Un homme au début de la quarantaine se présente d’un ton très amical. C’est Vince. Il est entièrement vêtu de noir, inspire la confiance.
«Qu’est-ce que je fais ici? Je ne sais pas vraiment… je suis curieuse, simplement! Je passe devant vos locaux depuis des années et j’ai envie de savoir ce qui s’y passe.»

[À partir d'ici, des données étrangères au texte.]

-- ==== Sys2Proof/Certificates/Slice0/Obligations.lean ====
section
/-! DEFINITION. The statements about ICR-CORE. Each docstring names the rule of spec/ it formalises; where a statement
rests on a choice of the spec's own (a decision D<n>) or of the model's (a log entry), the docstring says so. A
statement whose conclusion is an equation `exec i s = .next t` says at once that the operation completes, what it
does, and (because `t` is `s` with the named fields replaced) what it leaves unchanged. The block has no
byte-addressed memory (R66): every storage space is a field of State or a constant of the configuration. Wherever `exec`
runs an internal operation on its own, that is the model's choice (log 18), and a value it returns stands in the
model's own field `ret` (log 8). -/

namespace Sys2Proof.Spec

open Sys2Proof Sys2Proof.Machine

/-- RNG_NEXT applied `k` times (R21, R120). -/
abbrev advance (k : Nat) (rng : U32) : U32 := Config.chip.rngNext^[k] rng

/-- Entries `k` and `j` of an array of 64 exchanged, written entry by entry (R12: swap). -/
def swapped (o : Vector U6 64) (k j : Nat) : Vector U6 64 :=
  Vector.ofFn fun a : Fin 64 =>
    if a.val = k then (o[j]?).getD 0 else if a.val = j then (o[k]?).getD 0 else o[a.val]

/-- The shuffle of R122 with its random values written out: iteration number `c` (from 0) has k = 63 - c, its value is
RNG_OUT of the state after c + 1 advances, and j is that value modulo k + 1. -/
def fisherYates (rng : U32) (o : Vector U6 64) : Vector U6 64 :=
  (List.range 63).foldl
    (fun a c => swapped a (63 - c) ((Config.chip.rngOut (advance (c + 1) rng)).toNat % (64 - c))) o

/-- RNG after `k` RAND calls from `rng` (R120). -/
def randState (cfg : Config) (k : Nat) (rng : U32) : U32 := (fun x => (rand cfg x).1)^[k] rng

/-- What RAND call number `k + 1` from `rng` returns (R120). -/
def randValue (cfg : Config) (k : Nat) (rng : U32) : Nat := (rand cfg (randState cfg k rng)).2

/-- ORDER after `m` shuffles of `o`, the first of them from the generator's state `rng`, with no other RAND call between. -/
def orderAfter (rng : U32) (o : Vector U6 64) : Nat → Vector U6 64
  | 0 => o
  | m + 1 => fisherYates (advance (63 * m) rng) (orderAfter rng o m)

/-- The hexagrams in ascending order. -/
def allHexagrams : List U6 := (List.range 64).map fun k => BitVec.ofNat 6 k

/-- Outcomes in sequence. -/
def andThen (o : Host.Outcome State Fault Refusal) (f : State → Host.Outcome State Fault Refusal) :
    Host.Outcome State Fault Refusal :=
  match o with
  | .next s => f s
  | .fault e => .fault e
  | .refused e => .refused e

/-- `k` draws of instance `n` one after the other: the hexagram number after each, and the last state. -/
def drawMany (n : U4) : Nat → State → Option (List U6 × State)
  | 0, s => some ([], s)
  | k + 1, s =>
    match exec (.draw n) s with
    | .next t =>
      match t.insts[n.toNat]?, drawMany n k t with
      | some g, some r => some (g.hexval :: r.1, r.2)
      | _, _ => none
    | _ => none

/-- `k` runs of DIVIDE of instance `n` one after the other: the level written at each, and the last state. -/
def divideMany (n : U4) : Nat → State → Option (List Bool × State)
  | 0, s => some ([], s)
  | k + 1, s =>
    match exec (.divide n) s with
    | .next t =>
      match t.insts[n.toNat]?, divideMany n k t with
      | some g, some r => some (g.divOut :: r.1, r.2)
      | _, _ => none
    | _ => none

/-- Line 4 of R215: QUANT of the value just returned, with `P[n][0..3]`, stored in OUT_QUANT[n]. -/
def quantLine (n : U4) (s : State) : Host.Outcome State Fault Refusal :=
  match s.insts[n.toNat]?, s.ret with
  | some g, .real raw =>
    andThen (exec (.quant raw g.params[0] g.params[1] g.params[2] g.params[3]) s) fun t =>
      match t.ret with
      | .real v => .next { t with insts := t.insts.set n.toNat { g with outQuant := v } }
      | _ => .next t
  | _, _ => .next s

/-- STEP as R215 lists it: the internal operations run one after the other, the conditional ones when the EDGE before
them returned 1. The model's own `ret` is put back at the end (log 8). -/
def stepLines (n : U4) (s : State) : Host.Outcome State Fault Refusal :=
  andThen (exec (.edge n .clk (q16Value s.inp.clkIn)) s) fun s1 =>
  andThen (if s1.ret = .bit true then andThen (exec (.draw n) s1) (exec (.divide n)) else .next s1) fun s2 =>
  andThen (exec (.hexcv n) s2) fun s3 =>
  andThen (quantLine n s3) fun s4 =>
  andThen (exec (.edge n .trig (q16Value s.inp.trigIn)) s4) fun s5 =>
  andThen (if s5.ret = .bit true then exec (.iseqAdv n) s5 else .next s5) fun s6 =>
  andThen (exec (.iseqVal n) s6) fun s7 =>
  andThen (exec (.noise n) s7) fun s8 => .next { s8 with cmdErr := false, ret := s.ret }

/-- The words R86 does not accept, written on the number of the word: a reserved opcode, a non-zero field that the opcode
does not use, an instance that does not exist, a parameter index above 11. -/
def notAcceptedWord (nInst : Nat) (w : U32) : Prop :=
  let op := w.toNat / 2 ^ 28
  let inst := w.toNat / 2 ^ 24 % 16
  let idx := w.toNat / 2 ^ 16 % 256
  let imm := w.toNat % 2 ^ 16
  5 ≤ op ∨ (op = 0 ∧ (inst ≠ 0 ∨ idx ≠ 0 ∨ imm ≠ 0)) ∨ ((op = 1 ∨ op = 4) ∧ (idx ≠ 0 ∨ imm ≠ 0)) ∨
    (op = 3 ∧ imm ≠ 0) ∨ (1 ≤ op ∧ nInst ≤ inst) ∨ ((op = 2 ∨ op = 3) ∧ 12 ≤ idx)

/-- A rising edge as R200 and R93 say it: strictly above 1.0 now, low at the last sample. -/
abbrev risesClk (s : State) (g : GenInst) : Prop := 1 < q16Value s.inp.clkIn ∧ g.clkPrev = false
/-- The same for the trigger input. -/
abbrev risesTrig (s : State) (g : GenInst) : Prop := 1 < q16Value s.inp.trigIn ∧ g.trigPrev = false

/-- The white sample that a STEP or a NOISE draws, from the generator's state after the draw (R120, R180). -/
abbrev whiteOf (rng : U32) : REAL := whiteMap Config.chip (Config.chip.rngOut rng)

/-- The distance of R144 of an offset `o` from the class of the target `t`, with the mask rotation `mr`. -/
abbrev ruleDist (t mr : Int) (o : REAL) : REAL :=
  |(o + mr - 12 * (((o + mr) / 12).floor : REAL)) - ((t % 12 : Int) : REAL)|

end Sys2Proof.Spec

open Sys2Proof Sys2Proof.Machine Sys2Proof.Spec

/-! ### Encoding -/

/-- Decode and encode agree: every well-formed host command has a word, and the word decodes to it, whatever its
operands (R81 to R83; field layout and opcodes are the spec's decisions D4, D5). -/
def Obligations.DecodeEncodeRoundTrip : Prop :=
  ∀ (nInst : Nat) (i : Instr), i.wellFormed nInst = true →
    (i.mnemonic ∈ ["NOP", "STEP", "WRPARAM", "RDPARAM", "RDHEX"] → (encode i).isSome = true) ∧
    ∀ w, encode i = some w → decode w = .ok i

/-- The other direction: a word that decodes is the word of its instruction, so no bit of it is ignored (R81 to R83). -/
def Obligations.DecodedWordReencodes : Prop :=
  ∀ (w : U32) (i : Instr), decode w = .ok i → encode i = some w

/-- The opcode map of R83: a word decodes to a row's instruction exactly when (w AND mask) = match; opcodes 0x5 to 0xF
select nothing. -/
def Obligations.DecodeFollowsOpcodeMap : Prop :=
  (∀ (w : U32), ∀ row ∈ opcodeRows,
    (w &&& row.mask = row.pattern ↔ ∃ i, decode w = .ok i ∧ i.mnemonic = row.mnemonic)) ∧
  ∀ (w : U32), 5 ≤ w.toNat / 2 ^ 28 → ∃ e, decode w = .error e

/-- Words written out by the spec decode to what it says (R99, V90 to V101). -/
def Obligations.SpecWordsDecode : Prop :=
  decode 0x10000000 = .ok (.step 0) ∧ decode 0x11000000 = .ok (.step 1) ∧
  decode 0x200B0004 = .ok (.wrparam 0 11 4) ∧ decode 0x2002FFF4 = .ok (.wrparam 0 2 (BitVec.ofInt 16 (-12))) ∧
  decode 0x30070000 = .ok (.rdparam 0 7) ∧ decode 0x40000000 = .ok (.rdhex 0) ∧ decode 0x00000000 = .ok .nop

/-! ### One step: presentations, acceptance, reset -/

/-- A step runs the decoded instruction: the host's next presentation is sampled, and the instruction its word selects
is executed (R6, R83; the queue of presentations is the model's choice, log 5). -/
def Obligations.StepRunsDecodedInstruction : Prop :=
  ∀ (s : State) (p : InPorts) (rest : List InPorts) (i : Instr), s.host = p :: rest → p.rst = false →
    p.cmdValid = true → decode p.cmd = .ok i → step s = exec i { s with inp := p, host := rest }

/-- R86: a word that is not accepted sets CMD_ERR to 1 and changes no other state; an accepted one leaves CMD_ERR 0.
(The presentation itself moves from the queue to the ports, log 5; N_INST is the number of records, log 4.) -/
def Obligations.UnacceptedWordSetsOnlyCmdErr : Prop :=
  ∀ (s : State) (p : InPorts) (rest : List InPorts), s.host = p :: rest → p.rst = false → p.cmdValid = true →
    (notAcceptedWord s.insts.length p.cmd → step s = .next { s with inp := p, host := rest, cmdErr := true }) ∧
    (¬ notAcceptedWord s.insts.length p.cmd → (∀ g ∈ s.insts, g.cursor.toNat < 64) →
      ∃ t, step s = .next t ∧ t.cmdErr = false)

/-- `rst`, taken in place of a command, performs the whole reset procedure, whatever the state was (R250; that it wins
over cmd_valid and keeps what the host presents later is log 7). -/
def Obligations.ResetPortRunsResetProcedure : Prop :=
  ∀ (s : State) (p : InPorts) (rest : List InPorts), s.host = p :: rest → p.rst = true →
    step s = .next { State.reset with inp := p, host := rest }

/-- Nothing runs between commands (R6, R271): with nothing presented the state stays, and a presentation without
cmd_valid changes the ports only (log 6). -/
def Obligations.NothingPresentedChangesNothing : Prop :=
  ∀ s : State, (s.host = [] → step s = .next s) ∧
    ∀ p rest, s.host = p :: rest → p.rst = false → p.cmdValid = false →
      step s = .next { s with inp := p, host := rest }

/-! ### Invariants -/

/-- Every step keeps the invariant of R52 items 1 and 2 and the range of R25: each ORDER is a permutation, each CURSOR is
below 64, DIVCNT is at most 32766, and there are N_INST records. -/
def Obligations.StepKeepsInvariant : Prop :=
  ∀ s t : State, s.Inv → step s = .next t → t.Inv

/-- Every operation of the table, run on its own, keeps the same invariant (R52; R61 and R123 for the shuffle). -/
def Obligations.EveryOperationKeepsInvariant : Prop :=
  ∀ (i : Instr) (s t : State), s.Inv → exec i s = .next t → t.Inv

/-- R52 item 3 (derived there): along every step the lines of every instance go on showing the entry that its last draw
of the epoch read. -/
def Obligations.StepKeepsLinesOfLastDraw : Prop :=
  ∀ s t : State, s.Inv → s.ShowsDraws → step s = .next t → t.ShowsDraws

/-- The state after reset meets both invariants (R52: "hold in the reset state"). -/
def Obligations.ResetMeetsInvariant : Prop := State.reset.Inv ∧ State.reset.ShowsDraws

Voilà, c’était pas compliqué!
Il me guide vers de grands murs tapissés de téléviseurs et d’affiches explicatives. Partout, à des centaines d’exemplaires, est en évidence le livre La Dianétique, la puissance de la pensée sur le corps de L. Ron Hubbard. «Lui, ce n’est pas un dieu», m’explique Vince, en précisant que la scientologie n’est pas un dogme. Il est le fondateur de la scientologie, une philosophie de vie.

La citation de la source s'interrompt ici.